Dolastatins and their analogues present a compelling landscape of potential natural and synthetic anticancer drug candidates

Human cancer remains a leading cause of global mortality. Traditional treatment methods, while effective are often associated with substantial side effects, high technical requirements, and considerable expenses. Recently, anticancer peptides, such as dolastatin-type peptides naturally found in marine mollusc Dolabella auricularia, have gained attention due to their enhanced characteristics and specific targeting of cancer cells with minimal toxicity to normal cells. This review aims to provide a comprehensive summary of the anticancer activities of natural dolastatins and synthetic analogues over the past 35 years, focusing on their utilization in advancing cancer treatment strategies.

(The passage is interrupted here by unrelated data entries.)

/-! ### Scalar instructions -/

/-- Every form of R166 that gives its result by a formula writes it to sd, modulo 2^64, and changes nothing else; the
all-zero `sadd` raises ILLEGAL. -/
def Sys2Proof.Claims.ScalarResults : Prop :=
  ∀ (s : State) (d a b : SReg) (c : Cond), let x := s.srcS a; let y := s.srcS b
    (¬(d.val = 0 ∧ a.val = 0 ∧ b.val = 0) → Completes (.sadd d a b) s (ScalarWrite s · d (x + y))) ∧
    exec (.sadd 0 0 0) s = .next (s.fault { code := .illegal }) ∧
    Completes (.ssub d a b) s (ScalarWrite s · d (x - y)) ∧
    Completes (.smul d a b) s (ScalarWrite s · d (x * y)) ∧
    Completes (.smulhI64 d a b) s (ScalarWrite s · d (BitVec.ofInt 64 (x.toInt * y.toInt / 2 ^ 64))) ∧
    Completes (.smulhN64 d a b) s (ScalarWrite s · d (BitVec.ofNat 64 (x.toNat * y.toNat / 2 ^ 64))) ∧
    Completes (.sand d a b) s (ScalarWrite s · d (x &&& y)) ∧
    Completes (.sor d a b) s (ScalarWrite s · d (x ||| y)) ∧
    Completes (.sxor d a b) s (ScalarWrite s · d (x ^^^ y)) ∧
    Completes (.snot d a) s (ScalarWrite s · d (~~~x)) ∧
    Completes (.smov d a) s (ScalarWrite s · d x) ∧
    Completes (.sshl d a b) s (ScalarWrite s · d (if 64 ≤ y.toNat then 0 else x <<< y.toNat)) ∧
    Completes (.sshr d a b) s (ScalarWrite s · d (if 64 ≤ y.toNat then 0 else x >>> y.toNat)) ∧
    Completes (.ssra d a b) s (ScalarWrite s · d
      (if 64 ≤ y.toNat then (if x.toInt < 0 then 0xffffffffffffffff#64 else 0) else x.sshiftRight y.toNat)) ∧
    Completes (.ssel d a b) s (ScalarWrite s · d (if s.srcS d = 0 then y else x)) ∧
    Completes (.scmp c d a b) s (ScalarWrite s · d (if condHolds c x y then 1 else 0))

/-- The minima and maxima of R166 are those of the numbers the operands stand for. -/
def Sys2Proof.Claims.ScalarMinMax : Prop :=
  ∀ (s : State) (d a b : SReg), let x := s.srcS a; let y := s.srcS b
    Completes (.smin d a b) s (fun t => ∃ r, ScalarWrite s t d r ∧ r.toInt = min x.toInt y.toInt) ∧
    Completes (.smax d a b) s (fun t => ∃ r, ScalarWrite s t d r ∧ r.toInt = max x.toInt y.toInt) ∧
    Completes (.sminn d a b) s (fun t => ∃ r, ScalarWrite s t d r ∧ r.toNat = min x.toNat y.toNat) ∧
    Completes (.smaxn d a b) s (fun t => ∃ r, ScalarWrite s t d r ∧ r.toNat = max x.toNat y.toNat)

/-- `sclz` counts the zeros above the highest set bit, and `spopc` the set bits (R166). -/
def Sys2Proof.Claims.ScalarCounts : Prop :=
  ∀ (s : State) (d a : SReg), let x := s.srcS a
    Completes (.sclz d a) s (fun t => ∃ n, n ≤ 64 ∧ ScalarWrite s t d (BitVec.ofNat 64 n) ∧
      (∀ i, i < 64 → 64 - n ≤ i → x.getLsbD i = false) ∧ (n < 64 → x.getLsbD (63 - n) = true)) ∧
    Completes (.spopc d a) s (fun t =>
      ScalarWrite s t d (BitVec.ofNat 64 ((List.range 64).filter fun i => x.getLsbD i).length))

/-- Scalar arithmetic, logic, shifts, minima, maxima and counts. -/
def Obligations.ScalarArithmetic : Prop := Claims.ScalarResults ∧ Claims.ScalarMinMax ∧ Claims.ScalarCounts

/-- R167: division truncates toward zero and the remainder has the dividend's sign; a zero divisor gives all ones, or the
dividend, and sets DZ; -2^63 by -1 gives -2^63, or 0, and sets DOV; no other flag changes. -/
def Obligations.ScalarDivision : Prop :=
  ∀ (s : State) (d a b : SReg), let x := s.srcS a; let y := s.srcS b; let f := s.cur.regs.sxf
    let ov : Bool := x == 0x8000000000000000#64 && y == 0xffffffffffffffff#64
    (y = 0 →
      Completes (.sdivI64 d a b) s (ScalarWriteFlags s · d 0xffffffffffffffff#64 (f ||| 1)) ∧
      Completes (.sdivN64 d a b) s (ScalarWriteFlags s · d 0xffffffffffffffff#64 (f ||| 1)) ∧
      Completes (.sremI64 d a b) s (ScalarWriteFlags s · d x (f ||| 1)) ∧
      Completes (.sremN64 d a b) s (ScalarWriteFlags s · d x (f ||| 1))) ∧
    (ov = true →
      Completes (.sdivI64 d a b) s (ScalarWriteFlags s · d 0x8000000000000000#64 (f ||| 2)) ∧
      Completes (.sremI64 d a b) s (ScalarWriteFlags s · d 0 (f ||| 2))) ∧
    (y ≠ 0 →
      Completes (.sdivN64 d a b) s (ScalarWrite s · d (BitVec.ofNat 64 (x.toNat / y.toNat))) ∧
      Completes (.sremN64 d a b) s (ScalarWrite s · d (BitVec.ofNat 64 (x.toNat % y.toNat))) ∧
      (ov = false →
        Completes (.sdivI64 d a b) s (ScalarWrite s · d (BitVec.ofInt 64 (x.toInt.tdiv y.toInt))) ∧
        Completes (.sremI64 d a b) s (ScalarWrite s · d (BitVec.ofInt 64 (x.toInt.tmod y.toInt)))))

/-- R168 bit by bit: the field starts at pos = b[5:0] and is w' = min(b[14:8], 64 - pos) bits wide; `sbfi` reads and keeps
the other bits of sd. -/
def Sys2Proof.Claims.ScalarBitFields : Prop :=
  ∀ (s : State) (d a b : SReg), let x := s.srcS a; let y := (s.srcS b).toNat
    let pos := y % 64; let w := min (y / 256 % 128) (64 - pos)
    Completes (.sbfxN64 d a b) s (fun t => ∃ r, ScalarWrite s t d r ∧
      ∀ i, i < 64 → r.getLsbD i = (decide (i < w) && x.getLsbD (pos + i))) ∧
    Completes (.sbfxI64 d a b) s (fun t => ∃ r, ScalarWrite s t d r ∧
      ∀ i, i < 64 → r.getLsbD i = (decide (0 < w) && x.getLsbD (pos + min i (w - 1)))) ∧
    Completes (.sbfi d a b) s (fun t => ∃ r, ScalarWrite s t d r ∧
      ∀ i, i < 64 → r.getLsbD i = if pos ≤ i ∧ i < pos + w then x.getLsbD (i - pos) else (s.srcS d).getLsbD i)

This updated review encompasses a detailed analysis of numerous studies demonstrating the cytotoxic effects of dolastatins and their synthetic analogues on various human tumour cell lines. The analysis includes investigations into their ability to activate apoptosis pathways, inhibit cell cycle progression, and indirectly limit inflammation and angiogenesis in tumours. Both natural dolastatins and synthetic analogues have demonstrated significant anticancer properties through a variety of mechanisms in vitro and in vivo pharmacological studies. Some have even advanced to clinical trials, either alone or in combination with other agents, and have shown promising outcomes. The biological activities of dolastatins and their synthetic analogues offer a promising path in the development of more effective and sustainable anticancer drugs. Their specific action on cancer cells and relative non-toxicity to normal cells highlight their potential as superior cancer therapeutic agents. The current study provides a platform for the most recent preclinical and clinical research on dolastatins and their analogues. Further research into these marine peptides may contribute to the development of sustainable and efficient treatment models for cancer, filling a significant gap in the current cancer therapeutic portfolio.